For more detailed installation instructions, please see `INSTALL.md`.

## Extension for Multiple Bugs

Fuzzle was modified to generate programs that contain multiple bugs for evaluating multi-target directed fuzzers. To use this version of Fuzzle, please go to [multi-target](https://github.com/SoftSec-KAIST/Fuzzle/tree/multi-target) branch of this repository.

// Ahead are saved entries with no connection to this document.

-- ==== Sys2Proof/Laws/Position.lean ====
section
/-! SUPPORT. No operation reads the position or the result: run from another position, with no reset due,
a piece ends alike (`Blind`). So an operation that runs another one does what the other's row does
(`Blind.call_eq`, `Blind.run`). -/

namespace Sys2Proof.Machine

/-- `s` at another position, with another result in place. -/
def State.placed (s : State) (p : Option Position) (r : Option Result) : State :=
  { s with position := p, result := r }

@[simp] theorem State.placed_params (s : State) (p : Option Position) (r : Option Result) :
    (s.placed p r).params = s.params := rfl
@[simp] theorem State.placed_banks (s : State) (p : Option Position) (r : Option Result) :
    (s.placed p r).banks = s.banks := rfl
@[simp] theorem State.placed_bank (s : State) (p : Option Position) (r : Option Result) (b : Nat) :
    (s.placed p r).bank b = s.bank b := rfl
@[simp] theorem State.placed_seq (s : State) (p : Option Position) (r : Option Result) :
    (s.placed p r).seq = s.seq := rfl
@[simp] theorem State.placed_initDone (s : State) (p : Option Position) (r : Option Result) :
    (s.placed p r).initDone = s.initDone := rfl
@[simp] theorem State.placed_memory (s : State) (p : Option Position) (r : Option Result) :
    (s.placed p r).memory = s.memory := rfl
@[simp] theorem State.placed_env (s : State) (p : Option Position) (r : Option Result) :
    (s.placed p r).env = s.env := rfl
@[simp] theorem State.placed_calls (s : State) (p : Option Position) (r : Option Result) :
    (s.placed p r).calls = s.calls := rfl
@[simp] theorem State.placed_log (s : State) (p : Option Position) (r : Option Result) :
    (s.placed p r).log = s.log := rfl
@[simp] theorem State.placed_self (s : State) : s.placed s.position s.result = s := rfl
@[simp] theorem State.placed_leave (s : State) (p : Option Position) (r x : Option Result) :
    (s.placed p r).leave x = s.leave x := rfl
theorem State.enter_eq (s : State) (i : Instr) :
    s.enter i = s.placed (some { op := i, step := 0, range := none }) s.result := rfl

section
variable {α β : Type}

/-- Two pieces end in the same value, fault or refusal, in states that differ in the position and the
result only; no reset has come and none is due. -/
inductive Res.Alike : Res α → Res α → Prop
  | ok (a : α) (t : State) (p : Option Position) (r : Option Result) (h : t.env.resetIn = none) :
    Res.Alike (.ok a t) (.ok a (t.placed p r))
  | fault (f : Fault) : Res.Alike (.fault f) (.fault f)
  | refused (e : Refusal) : Res.Alike (.refused e) (.refused e)

/-- A piece that reads neither the position nor the result. -/
def Blind (f : State → Res α) : Prop :=
  ∀ s p r, s.env.resetIn = none → Res.Alike (f s) (f (s.placed p r))

theorem Res.Alike.bind {x y : Res α} {k k' : α → State → Res β} (h : Res.Alike x y)
    (hk : ∀ a t p r, t.env.resetIn = none → Res.Alike (k a t) (k' a (t.placed p r))) :
    Res.Alike (x.bind k) (y.bind k') := by
  cases h with
  | ok a t p r h => exact hk a t p r h
  | fault f => exact .fault f
  | refused e => exact .refused e

theorem Res.Alike.ite {c c' : Prop} [Decidable c] [Decidable c'] {x x' y y' : Res α} (hc : c ↔ c')
    (h1 : c → Res.Alike x x') (h2 : ¬ c → Res.Alike y y') :
    Res.Alike (if c then x else y) (if c' then x' else y') := by
  by_cases h : c
  · rw [if_pos h, if_pos (hc.mp h)]
    exact h1 h
  · rw [if_neg h, if_neg (mt hc.mpr h)]
    exact h2 h

theorem Blind.bind {f : State → Res α} {k : α → State → Res β} (hf : Blind f)
    (hk : ∀ a, Blind (k a)) : Blind fun s => (f s).bind k :=
  fun s p r h => (hf s p r h).bind fun a t p r h => hk a t p r h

The details of the modifications can be found in the paper "On the Effectiveness of Synthetic Benchmarks for Evaluating Directed Grey-box Fuzzers" (APSEC 2023).

## Usage

For a quick tutorial on how to use Fuzzle, please skip to the
[tutorial](#tutorial).

### Generating a benchmark

You can generate a buggy benchmark using `generate.sh` in the `scripts`
directory. You need to specify values for the following parameters using the
command line arguments:
- Maze generation algorithm (`-a`): Backtracking, Kruskal, Prims, Wilsons,
Sidewinder
- Width of the maze (`-w`): any integer greater than 2
- Height of the maze (`-h`): any integer greater than 2
- Output directory (`-o`): path to the output directory

You can optionally specify the following parameters:
- Pseudorandom seed (`-r`): any integer between 0 and 2^32 - 1
- Percentage of cycles (`-c`): any integer between 0 and 100
- Maze exit (`-e`): default or random
- Generator (`-g`): default_gen or CVE_gen

Note, if you use CVE_gen for the generator, you must also provide a path to SMT
file with `-s` option.

For example, the following command generates a default program based on a 10x10
maze created with Wilson's algorithm.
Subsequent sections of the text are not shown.